I had a very interesting conversation with one of my buddies recently and the discuss centered around his once volatile relationship with his father. While growing up, he had hated his father as passionately as he had loved his mother. His mother bought them ‘goodies’ all the time. Whatever they needed- snacks, writing materials, money for movies and such, they got from her. On the other hand, their father was not as generous. If you asked for a pen, he’d ask you to get the finished one. If you asked him for twenty naira, he’d give you fifteen naira and there were those frequent times when  their father would make them walk around the whole market, without a dime in their pockets to price a particular item they needed. If you came back and told him it was twenty naira, he would still give you fifteen naira.

When mother came home, she was welcomed with open arms and without fail, she would have brought back some snacks for them but when father came home, he was usually in a foul mood and as such, they maintained very minimal contact with him.
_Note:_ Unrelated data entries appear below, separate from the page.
-- ==== Sys2Proof/Machine/SwitchCore.lean ====
section
/-! DEFINITION. The switch core and the routing of both parts: arrival and queueing (R273), marking (R254 to R258), credits and egress (R248, R249), multicast residue (R259, R260), the plane flips (R281 to R283), port release (R284 to R286), bridles (R361, R362) and congestion maps (R288 to R290). -/

namespace Sys2Proof.Machine

/-! ### Congestion maps (R288 to R290) -/

/-- The register file without the readable bank. -/
def dropBank (m : RegFile) : RegFile :=
  let at_ (r : Reg) : Nat := r.page * 4096 + r.off
  let gone := [at_ CGT_HIST, at_ CGT_CELLS] ++ (upTo 4).map fun k => at_ (CGT_MAP.word k)
  keepIf (fun k _ => !gone.contains (k % 2 ^ 24)) m

/-- CGT.CTL.ENABLE written: setting it, while it is clear, zeroes both banks and opens window 0. -/
def State.setCgtEnable (s : State) (v : Nat) : State :=
  let was := s.flag .sw CGT_CTL_ENABLE
  let s := s.put .sw CGT_CTL_ENABLE v
  if v == 1 && !was then
    let s := s.onChip .sw fun c => { c with regs := dropBank c.regs }
    let s := s.onCore fun c => { c with live := [], liveMarked := [], liveOpen := s.now .sw }
    s.wr .sw CGT_WIN_NUM 0
  else s

/-- CGT_ENABLE_WRITE (R288). -/
def cgtEnableWrite (path : Path) (v : Nat) (s : State) : State :=
  s.writeBy path .sw pgCgt 0x40 fun s => (s.setCgtEnable (v % 2), true)

def execCgtEnableWrite (path : Path) (v : Nat) (s : State) : Host.Outcome State Fault Refusal := .next (cgtEnableWrite path v s)

/-- The bank of CGT.HIST for a port, class and bin. -/
def bankHist (n tc bin : Nat) : Nat := 1 + (n * 8 + tc) * 8 + bin

/-- The level of an egress and class in a window of `len` ticks (R289). -/
def congLevel (live : SMap Nat) (marked : List Nat) (n tc len : Nat) : Nat :=
  let cnt (i : Nat) : Nat := (lookup live ((n * 8 + tc) * 16 + i)).getD 0
  let hi := cnt 5 + cnt 6 + cnt 7
  if len ≤ 8 * hi then 3 else if len ≤ 8 * (hi + cnt 3 + cnt 4) then 2 else if marked.contains (n * 8 + tc) then 1 else 0

/-- The map word of 32 ports of a class. -/
def mapWord (live : SMap Nat) (marked ports : List Nat) (tc k len : Nat) : Nat :=
  ((upTo 32).map fun j => if ports.contains (32 * k + j) then congLevel live marked (32 * k + j) tc len * 4 ^ j else 0).sum

/-- TELEMETRY_WINDOW_CLOSE (R288 to R290): the window ends once its last tick is past. DEDUCED, log 66, 176. -/
def telemetryWindowClose (s : State) : State :=
  let c := s.sw.core
  let len := s.get .sw CGT_WIN_LEN_TICKS
  if !s.flag .sw CGT_CTL_ENABLE || !s.due .sw c.liveOpen len then s
  else
    let ports := s.portList .sw
    let s := s.onChip .sw fun c => { c with regs := dropBank c.regs }
    let s := c.live.foldl (fun s e =>
      let pc := e.1 / 16
      let i := e.1 % 16
      if i < 8 then s.put .sw CGT_HIST_TICKS e.2 (1 + pc * 8 + i)
      else s.put .sw (if i == 8 then CGT_CELLS_SENT else CGT_CELLS_STALLED) (min e.2 (2 ^ 32 - 1)) (bankPC (pc / 8) (pc % 8))) s
    let word (tc k : Nat) : Nat := mapWord c.live c.liveMarked ports tc k len
    let s := (upTo 8).foldl (fun s tc => (upTo 4).foldl (fun s k =>
      s.wr .sw (CGT_MAP.word k) (BitVec.ofNat 64 (word tc k)) (tc + 1)) s) s
    let num := s.get .sw CGT_WIN_NUM_NUM
    let s := (s.addWrap .sw CGT_WIN_NUM_NUM).put .sw CGT_WIN_NUM_OPEN_TICK c.liveOpen
    let s := s.onCore fun c => { c with live := [], liveMarked := [], liveOpen := c.liveOpen + len }
    if s.flag .sw CGT_PUSH_ENABLE && s.cpuUp 3 then
      let old (q : QEntry) : Bool := q.pkt.op == opCGT_MAP && q.origin.isNone && !q.begun
      let s := s.when (s.sw.core.queue.any old) fun s => (s.dropQueued old).count .sw CGT_PUSH_STS_SKIPPED
      let dst := s.get .sw CGT_PUSH_COLLECTOR
      let pl := leBytes 4 num ++ leBytes 4 c.liveOpen ++ leBytes 4 (s.get .sw PWR_STS_LEVEL) ++ leBytes 4 (s.get .sw XBR_STS_MID_FENCED)
        ++ ((upTo 8).map fun tc => ((upTo 4).map fun k => leBytes 8 (word tc k)).flatten).flatten
      s.swSend (sealPkt { dst := dst, src := s.switchId, srcSw := true, tc := 7, op := opCGT_MAP, addr := targetForm 0 dst 0,
                          len := 272, payload := pl })
    else s

/-- Closes the windows that have ended by now, one for each length passed: an event stamped at a window's end or later counts in the next (R11, R288). The number bounds them. -/
def State.teleRollN : Nat → State → State
  | 0, s => s
  | fuel + 1, s =>
    if s.flag .sw CGT_CTL_ENABLE && s.due .sw s.sw.core.liveOpen (s.get .sw CGT_WIN_LEN_TICKS) then
      State.teleRollN fuel (telemetryWindowClose s)
    else s

/-- Brings the telemetry window up to this tick (R11, R288). -/
def State.teleRoll (s : State) : State :=
  s.teleRollN ((s.now .sw - s.sw.core.liveOpen) / max 1 (s.get .sw CGT_WIN_LEN_TICKS) + 1)
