-- ==== Sys2Proof/Machine/Reset.lean ====
section
/-! DEFINITION. Rails, resets and start-up (R19, R20, R24, R464, R469, R476 to R479, R485, R487 to R490, R517 to R521), the clock monitor, the die sensors, and the test port (R530, R531). -/

namespace Sys2Proof.Machine

/-! ### What a reset keeps (R487, R503) -/

/-- The page of a register key, its instance counted in. -/
def keyPage (k : Nat) : Nat := k / 4096 % 4096 + k / 2 ^ 48

/-- The offset of a register key. -/
def keyOff (k : Nat) : Nat := k % 4096

/-- Whether a key names a register. -/
def isReg (r : Reg) (k : Nat) : Bool := k % 2 ^ 24 == r.page * 4096 + r.off

/-- The registers fixed or fused: GLB.ID and the lifecycle. GLB.SERIAL is a constant of the part. -/
def State.fixedRegs (s : State) (p : Part) : RegFile :=
  let c := (s.chip p).regs
  let f : RegFile := RegFile.write [] GLB_ID 0 0 (c.read GLB_ID 0 0)
  f.write SEC_STS 0 0 (c.read SEC_STS 0 0 &&& 3)

/-- Copies bits of a register into a file. -/
def copyReg (r : Reg) (mask : Word) (old f : RegFile) : RegFile :=
  f.write r 0 0 ((old.read r 0 0 &&& mask) ||| (f.read r 0 0 &&& ~~~mask))

/-- The same for a register of a page instance. -/
def copyInst (r : Reg) (n : Nat) (mask : Word) (old f : RegFile) : RegFile :=
  f.write r 0 n ((old.read r 0 n &&& mask) ||| (f.read r 0 n &&& ~~~mask))

/-- The registers of the switch's standby domain. -/
def standbyKey (k : Nat) : Bool := keyPage k == pgSbp || isReg ERR_LOG_STS k

/-- The registers that a warm reset keeps beside the fixed ones: the RWS fields, the straps, the standby domain; on the endpoint the link mode and the log's drop count. DEDUCED, log 42. -/
def warmKey (p : Part) (k : Nat) : Bool :=
  match p with
  | .sw => standbyKey k || isReg RST_CAUSE k || isReg RST_STRAPS k || isReg MGT_WDT_EVT k || isReg GLB_SWITCH_GROUP k || isReg GLB_LAYOUT k
      || (pgRdc ≤ keyPage k && keyPage k < pgRdc + 64 && keyOff k == RDC_FENCE_REC.off)
  | .ep => isReg ERR_LOG_STS k

/-- The registers after a cold reset: fixed ones, SB_ADDR and the static address, and the levels of the pins. -/
def State.coldRegs (s : State) (p : Part) : RegFile :=
  let old := (s.chip p).regs
  let f := s.fixedRegs p
  match p with
  | .sw => copyReg RST_STRAPS 0x38 old (copyReg SBP_STS 0xFE00 old (copyReg PWR_STS 0xF0 old f))
  | .ep => f

/-- The registers after a warm reset. DEDUCED, log 42. -/
def State.warmRegs (s : State) (p : Part) : RegFile :=
  let old := (s.chip p).regs
  let kept := keepIf (fun k _ => warmKey p k) old
  let f := (s.fixedRegs p).foldl (fun m e => insertAt m e.1 e.2) kept
  match p with
  | .sw => copyReg PWR_STS 0xF0 old ((upTo 6).foldl (fun f n => copyInst HBM_SPARES n 0xFFFF old f) f)
  | .ep => copyReg EPC_ID 0x1C0000 old (copyReg GLB_STS 1 old f)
Mother was a saint and father was the devil they, especially my buddy, swore he’d never be like. To make matters worse, their mother cried and complained along with them over their father’s stinginess which had obviously become cruelty.

Fast-forward to 2013 when I met my buddy, he was singing father’s praises when I met him. I couldn’t believe that the ‘devil’ (his father) I had even helped him criticize would have any grounds for justification, but there was…and plenty.

Now, my friend had a job and he was beginning to see things in a different light. First of all, what would make another human being work his butt off only to come and spend the money on you? Yes, it’s a responsibility because he and she, brought you into this world…we all argue. Back to my buddy’s father.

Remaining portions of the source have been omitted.